27 tahun setelah Reformasi 1998, banyak buruh di Indonesia masih hidup dalam ketidakpastian. Data BPS mencatat lebih dari 60% pekerja berada di sektor informal, tanpa kepastian pendapatan dan perlindungan. Digitalisasi, fleksibilisasi kerja, serta lemahnya pengawasan telah menyempitkan ruang kerja layak. Upah belum sebanding dengan kebutuhan hidup, sementara angka kemiskinan masih mencengkeram jutaan keluarga pekerja.
“Di saat yang sama, Yayasan 98 Peduli menyoroti nasib para aktivis 98—mereka yang dulu berdiri di garis depan melawan tirani, kini banyak yang hidup dalam kemiskinan, tanpa pekerjaan tetap, dan memasuki usia pra lansia maupun lansia. Mereka yang pernah berjuang demi demokrasi kini terlupakan, menghadapi hari tua dengan kesepian dan kerentanan,” tutur Ketua Yayasan 98 Peduli Detti Artsanti.
Detti menambahkan, pihaknya percaya, reformasi yang sejati tidak mungkin tercapai tanpa keadilan sosial bagi seluruh rakyat, termasuk buruh dan para pejuang demokrasi.
Selanjutnya, Yayasan 98 Peduli menyampaikan beberapa seruan, yakni:
1. Penguatan jaminan sosial dan perlindungan hukum bagi buruh, khususnya buruh perempuan, informal, dan migran.

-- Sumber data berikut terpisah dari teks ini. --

-- ==== Sys2Proof/Machine/Names.lean ====
section
/-! DEFINITION. The name instructions (R159 to R166). -/

namespace Sys2Proof.Machine

/-- STALENAME with its reason and the generation (R247). -/
def staleName (reason gen : Nat) (va : DWord) : Trap := { code := C.STALENAME, detail := reason + gen * 2 ^ 16, faddr := va }

/-- What one lane of an ldn has come to. -/
inductive LdnLane
  | done (v : Nat)
  | trap (t : Trap)
  /-- waits on an admission or a departure of the key -/
  | pend (key : Nat)
  /-- joins the admission of the key -/
  | join (key kind gen : Nat)
  deriving DecidableEq, Repr

/-- The pointer of a name in an incarnation, or BOUNDS (R160). -/
def ldnPointer (l n inc slot extent : Nat) (va : DWord) : LdnLane :=
  if extent < nameOff n then .trap { code := C.BOUNDS, detail := l * 256, faddr := va } else .done (mkPtr inc slot (nameOff n))

/-- One lane of an ldn after its slot has been read (R160, R247, R249). -/
def Cx.ldnLane (c : Cx) (l : Nat) (va : DWord) : SlotKind → LdnLane
  | .null => .done 0
  | .loc v => .done v
  | .bad => .trap { code := C.NAMEFMT, detail := l, faddr := va }
  | .name n =>
    let x := c.ctx
    let key := nameKey n
    match x.laneWait key c.u.key c.g.gid c.pc l with
    | some w =>
      if w.res = 0 then .pend key
      else if w.res = 1 then ldnPointer l n w.inc w.slot w.extent va
      else .trap { code := w.res, detail := w.detail, estat := w.estat, faddr := va }
    | none =>
      match x.find key with
      | none => .join key (nameKind n) (nameGen n)
      | some slot =>
        let r := x.slotRes slot
        if r.state = .departing then .pend key
        else if r.state = .admitting then
          if nameKind n != r.kind then .trap (staleName 2 r.gen va)
          else if nameGen n != r.gen then .trap (staleName 1 r.gen va)
          else .join key (nameKind n) (nameGen n)
        else if nameGen n != r.gen then .trap (staleName 1 r.gen va)
        else ldnPointer l n r.inc slot r.extent va

/-- NAMEFMT among the lanes: a bad slot, or a local address beside names (R160). -/
def ldnFormat (ks : List (Nat × SlotKind)) : Option Nat :=
  let mixed := ks.any fun k => match k.2 with | .name _ => true | _ => false
  (ks.find? fun k => match k.2 with | .bad => true | .loc _ => mixed | _ => false).map (·.1)

/-- The tag of an ldn's result: I64 where a lane holds a local address (R160). -/
def ldnTag (ks : List (Nat × SlotKind)) : Tag := if ks.any fun k => match k.2 with | .loc _ => true | _ => false then .i64 else .ptr

/-- What an ldn does once every lane has been looked at: the lowest lane's trap, a wait, or the pointers. DESIGN CHOICE: a NAMEFMT of any
lane comes before other causes of lower lanes, and a trap that one lane has already met is taken while another lane's admission goes on,
for R160 orders the causes of one lane (log 81). -/
def Cx.ldnEnd (c : Cx) (o : Op) (tag : Tag) (rs : List (Nat × LdnLane)) (finish : State → State) : Exc State :=
  match rs.findSome? fun r => match r.2 with | .trap t => some t | _ => none with
  | some t => .error (.trapWith (dropWaits c.s c.u.ctx c.u.key c.g.gid c.pc) t)
  | none =>
    match rs.findSome? fun r => match r.2 with | .pend k => some k | .join k _ _ => some k | _ => none with
    | some k =>
      let s := rs.foldl (fun s r => match r.2 with
        | .join k kind gen =>
          joinAdmission s c.u.ctx k { u := c.u.key, gid := c.g.gid, pc := c.pc, lane := r.1, kind := kind, gen := gen, res := 0,
                                      inc := 0, slot := 0, extent := 0, estat := 0, detail := 0 }
        | _ => s) c.s
      .error (.waitWith s (.key k))
    | none =>
      let v (r : LdnLane) : Nat := match r with | .done v => v | _ => 0
      let s := dropWaits c.s c.u.ctx c.u.key c.g.gid c.pc
      .ok (finish (s.modGrp c.u.key c.g.gid fun g => g.write o.d 2 tag (fun l => laneVal 0 (rs.map fun r => (r.1, v r.2)) l) c.ex))

def execLdn (o : Op) (x : ModX) (s : State) : Host.Outcome State Fault Refusal :=
  word s o fun c => do
    let vault := x.f 35 34 = 1
    let att := ordAtt (x.f 40 39) (c.actScope (x.f 38 36)) false false
    let _ ← c.needBase o.a vault
    let _ ← c.need o.b 1 [.i32]
    let fl ← c.sysScope (x.f 40 39 != 0) (x.f 38 36)
    let sps ← mapLanes (fun l => c.check o.a vault l (c.offM o 16 o.disp l) 16 16 att) (c.loadLanes o.d)
    let ps ← c.placesPrecise sps 16 false true
    let ks := ps.map fun (l, p) => (l, slotKind (c.flag (·.localptr)) (c.s.load c.u.core p.sp p.a 16))
    match ldnFormat ks with
    | some l => stop { code := C.NAMEFMT, detail := l }
    | none =>
      let va (l : Nat) : DWord := BitVec.ofNat 64 (laneVal { loc := .vault 0, va := 0 } sps l).va
      c.ldnEnd o (ldnTag ks) (ks.map fun (l, k) => (l, c.ldnLane l (va l) k)) fun s =>
        c.noteAll (s.modGrp c.u.key c.g.gid fun g => g.orFlags fl) ps 16 att

/-- The tag rules of stn in a lane (R163). -/
def Cx.stnTag (c : Cx) (d : Opd) (t : Tag) (l : Nat) : Exc PUnit :=
  if d = Opd.z || (t = .ptr && (c.val d 2 l = 0 || isPtr (c.val d 2 l))) then .ok ()
  else if t = .i64 && (c.val d 2 l = 0 || c.flag (·.localptr)) then .ok ()
  else c.format d l

/-- The slot a lane of stn writes (R163). -/
def Cx.stnValue (c : Cx) (d : Opd) (t : Tag) (l : Nat) : Exc Nat :=
  let v := c.val d 2 l
  if v = 0 || t != .ptr then .ok v
  else if !isPtr v then c.format d l
  else
    let r := c.ctx.slotRes (ptrSlot v)
    if ptrSlot v < c.ctx.slots && r.current (ptrInc v) then
      if r.extent < ptrOff v then stop (.lane C.BOUNDS (l * 256) v) else .ok (r.name (ptrOff v))
    else do
      let _ ← resolveOrd c.ctx d.code l v 1
      stop (.lane C.XLATE l v)

/-- stn (R163). DESIGN CHOICE: the causes of rows 1 to 8 of every lane's slot come before the causes of the sources, STALEPTR, BOUNDS and
XLATE of D, for the manual gives them no order (R79, log 78). -/
def execStn (o : Op) (x : ModX) (s : State) : Host.Outcome State Fault Refusal :=
  word s o fun c => do
    let vault := x.f 35 34 = 1
    let ord := x.f 40 39
    let att := ordAtt ord (c.actScope (x.f 38 36)) true false
    if 2 ≤ ord then c.drain
    let _ ← c.needBase o.a vault
    let _ ← c.need o.b 1 [.i32]
    let t ← c.tag o.d 2
    let _ ← mapLanes (c.stnTag o.d t) c.lanes
    let fl ← c.sysScope (ord != 0) (x.f 38 36)
    let sps ← mapLanes (fun l => c.check o.a vault l (c.offM o 16 o.disp l) 16 16 att) c.lanes
    let vs ← mapLanes (c.stnValue o.d t) c.lanes
    c.endStore sps 16 (laneVal 0 vs) false fl att

/-- The name of a pointer operand in a lane, or XLATE (R164). -/
def Cx.nameAt (c : Cx) (o : Opd) (l : Nat) : Exc Nat :=
  match pointerName c.ctx (c.val o 2 l) with
  | some n => .ok n
  | none => stop (.lane C.XLATE l (c.val o 2 l))

/-- Checks that an operand is tagged PTR (R164). -/
def Cx.needPtr (c : Cx) (o : Opd) : Exc PUnit := do
  let t ← c.tag o 2
  if t = .ptr then return () else c.format o c.l0

/-- Two names are of one object at one offset (R164). -/
def sameName (x y : Nat) : Bool := if x = 0 || y = 0 then x == y else nameKey x == nameKey y && nameOff x == nameOff y

def execPeq (o : Op) (_x : ModX) (s : State) : Host.Outcome State Fault Refusal :=
  word s o fun c => do
    c.needPtr o.a
    c.needPtr o.b
    let lane (l : Nat) : Exc Bool := do
      let x ← c.nameAt o.a l
      let y ← c.nameAt o.b l
      return sameName x y
    let r ← mapLanes lane c.lanes
    return c.put (c.g.write o.d 1 .raw (fun l => if laneVal false r l then 1 else 0) c.ex)

def execPname (o : Op) (_x : ModX) (s : State) : Host.Outcome State Fault Refusal :=
  word s o fun c => do
    c.needPtr o.a
    let r ← mapLanes (c.nameAt o.a) (c.dlanes o.d)
    return c.put (c.g.write o.d 4 .name (laneVal 0 r) c.ex)

/-- The slot whose pin count a lane changes (R166). -/
def Cx.pinSlot (c : Cx) (o : Opd) (l : Nat) : Exc Nat := do
  let v := c.val o 2 l
  if v = 0 then stop (.lane C.XLATE l v)
  else
    let _ ← resolveOrd c.ctx o.code l (v / 2 ^ 40 * 2 ^ 40) 1
    if isPtr v then return ptrSlot v else stop (.lane C.XLATE l v)

/-- The pin counts after each lane in turn, or the lane that passes a limit (R166). -/
def pinCounts (c : Ctx) (up : Bool) : List (Nat × Nat) → List (Nat × Nat) → Exc (List (Nat × Nat))
  | acc, [] => .ok acc
  | acc, (l, slot) :: rest =>
    let n := laneVal (c.slotRes slot).pin acc slot
    if up && n = 65535 || !up && n = 0 then stop { code := C.BOUNDS, detail := l * 256 }
    else pinCounts c up ((slot, if up then n + 1 else n - 1) :: acc.filter (·.1 != slot)) rest

/-- npin and nunpin (R166). -/
def Cx.changePins (c : Cx) (o : Op) (up : Bool) : Exc State := do
  c.needPtr o.a
  let slots ← mapLanes (c.pinSlot o.a) c.lanes
  let ns ← pinCounts c.ctx up [] slots
  return ns.foldl (fun s (slot, n) => modRes s c.u.ctx slot fun r => { r with pin := n }) c.s

def execNpin (o : Op) (_x : ModX) (s : State) : Host.Outcome State Fault Refusal := word s o fun c => c.changePins o true

def execNunpin (o : Op) (_x : ModX) (s : State) : Host.Outcome State Fault Refusal := word s o fun c => c.changePins o false

end Sys2Proof.Machine
end

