/-- R63 to R75, R81: words written out from the encoding tables, and what they decode to. -/
def Obligations.DecodeWords : Prop :=
  let op (fn grd hint : Nat) (d a b : Opd) (imm : Nat) : Op := { fn := fn, grd := grd, hint := hint, d := d, a := a, b := b, imm := imm }
  decode 256 false 0x0007008080000210FFFFFFFF = .ok (.iadd (op 0 7 0 (.v 1) (.v 2) (.v 0) 0xFFFFFFFF) { ty := .i32, rm := .rn, rs := false, opnd := 1, sub := 0 })
  ∧ decode 256 false 0x3607020140C006A000000007 = .ok (.ffma (op 0 7 0 (.v 4) (.v 5) (.v 6) 0x7) { ty := .f32, rm := .rz, rs := false, opnd := 2, sub := 0 })
  ∧ decode 256 false 0x7002000000008180FFFFFFFB = .ok (.bra (op 0 2 4 (.v 0) (.v 0) (.v 0) 0xFFFFFFFB) { prio := 12, zero := 0 })
  ∧ decode 256 false 0x800B04C200E006B000000040 = .ok (.ld (op 0 11 0 (.v 9) (.s 8) (.v 7) 0x40) { ty := .f32, ord := 1, scope := 3, space := 0 })
  ∧ decode 256 false 0x840702C200E0071000000000 = .ok (.gld (op 0 7 0 (.v 5) (.s 8) (.v 7) 0x0) { ty := .f32, iw := 2, isgn := false, sc := 2, space := 0 })
  ∧ decode 256 false 0xB00700420000101400000100 = .ok (.ldpl (op 0 7 0 (.v 0) (.s 8) (.v 0) 0x100) { bits := 0x405 })
  ∧ decode 256 false 0xD0078243380001C000001000 = .ok (.cpy (op 0 7 0 (.s 4) (.s 12) (.sp .z) 0x1000) { bits := 0x70 })
  ∧ decode 256 false 0xF40788000000000000000000 = .ok (.sprd (op 0 7 0 (.s 16) (.v 0) (.v 0) 0x0) { bits := 0x0 })

/-- R20, R30 to R34, R410: after reset nothing is placed, no step is due, no function is enabled, no table holds an entry, and the module
has no power; every memory is empty and in its canonical form. Values the manual does not give are the model's own (logs 1, 2 and 18). -/
def Obligations.ResetState : Prop :=
  let s : State := Sys2Proof.core.reset
  s = State.reset ∧ s.memWf ∧ s.units = [] ∧ s.launches = [] ∧ s.ctxs = [] ∧ s.agenda = [] ∧ s.powered = false ∧ s.rollback = 0
  ∧ (∀ f, (s.func f).enabled = false) ∧ (∀ sp a, s.rd sp a = 0) ∧ (∀ c, (s.core c).mbox = [] ∧ (s.core c).tlb = [])
  ∧ (∀ p ∈ s.ports, p.rate = 112) ∧ s.ports.length = 32

/-- R4, R9 and the model's form of memory: every step keeps each memory, and the tables of its marks, canonical. -/
def Obligations.StepKeepsMemWf : Prop :=
  ∀ (s t : State), s.memWf → step s = .next t → t.memWf

/-- R63 to R75, R78, R81: every word that encodes an accepted instruction decodes to it, with every operand. -/
def Obligations.DecodeEncode : Prop :=
  ∀ (grant : Nat) (det : Bool) (i : Instr) (w : Nat), i.wf grant det = true → encode i = some w → w < 2 ^ 96 ∧ decode grant det w = .ok i
end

2. Penolakan terhadap regulasi yang melemahkan posisi buruh, termasuk UU yang membuka celah eksploitasi.
3. Pemerataan akses terhadap pekerjaan yang layak dan berkeadilan, termasuk transisi adil dalam era digital.
4. Pengakuan dan perlindungan terhadap para aktivis 98 yang telah berjasa dalam memperjuangkan demokrasi, agar mereka tidak dilupakan sejarah dan ditinggalkan negara.
5. Pendidikan politik dan kesadaran kelas sebagai bekal bagi generasi muda untuk melanjutkan perjuangan sosial.
Detti menegaskan bahwa reformasi belum selesai. Reformasi hanya akan paripurna bila yang berkeringat tidak lagi dipinggirkan, dan yang pernah berjuang tidak ditinggalkan.
“Inilah saatnya kita merajut kembali solidaritas lintas generasi dan kelas,” ucapnya.